I routinely turn down the gore settings (at least many games have that option) when the kids are around – and even for my own sake. But I know teenage boys – heck I was one, and in many ways still am! And their reaction will be the opposite: to crank up the gore as far as possible, and even to download new patches to crank it up even further.

I’m definitely not advocating the banning of games, but a sensible ratings scheme that’s enforceable at the extreme end rather than completely voluntary just makes sense to me. Although I do get the irony that it’s Arnie – Mr Saw Blade In The Head/Bodycount King – who is signing this into law!

Grammar

Filed under: — Bravus @ 10:14 am

So I’m marking some assignments this morning from the Research Methods course I’m teaching.
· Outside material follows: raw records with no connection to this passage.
-- ==== Sys2Proof/Machine/KeypadTimers.lean ====
section
/-! DEFINITION. The keypad and timer instructions of spec/44_keypad_and_timers.md. -/

namespace Sys2Proof.Machine

/-- `Ex9E` SKP Vx (R181, R184). -/
def execSkp (x : Reg) (s : State) : Host.Outcome State Fault Refusal :=
  .next (s.skipIf (s.keyDown (s.readReg x)))

/-- `ExA1` SKNP Vx (R182, R184). -/
def execSknp (x : Reg) (s : State) : Host.Outcome State Fault Refusal :=
  .next (s.skipIf (!s.keyDown (s.readReg x)))

/-- `Fx0A` LD Vx, K (R183): a key that is down completes it at once, else the key wait begins. -/
def execWaitKey (x : Reg) (s : State) : Host.Outcome State Fault Refusal :=
  .next (match lowestKey s.keys with
    | some k => s.writeReg x (keyByte k)
    | none => s.beginWait x)

/-- `Fx07` LD Vx, DT (R185). -/
def execLdRegDT (x : Reg) (s : State) : Host.Outcome State Fault Refusal :=
  .next (s.writeReg x s.DT)

/-- `Fx15` LD DT, Vx (R186): the accumulator stays. -/
def execLdDTReg (x : Reg) (s : State) : Host.Outcome State Fault Refusal :=
  .next (s.setDT (s.readReg x))

/-- `Fx18` LD ST, Vx (R187): the accumulator stays. -/
def execLdSTReg (x : Reg) (s : State) : Host.Outcome State Fault Refusal :=
  .next (s.setST (s.readReg x))

end Sys2Proof.Machine
end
My students are all teachers, and I’m noticing an interesting pattern: I’m correcting more grammar in the assignments of the English teachers than in some of the other ones! (If students in the class happen to be reading this, there are a number of English teachers and I’m not saying which I’m talking about!) It’s things like changing tense or number (singular to plural or vice versa) in the middle of a sentence, or my personal pet peeve, talking about ‘the people that’ rather than ‘the people who’.

On one hand that’s a bit worrying – if those charged with teaching grammar use it incorrectly themselves in a formal university assignment. On the other hand, is it fair to hold English teachers to a higher standard of English usage than other teachers?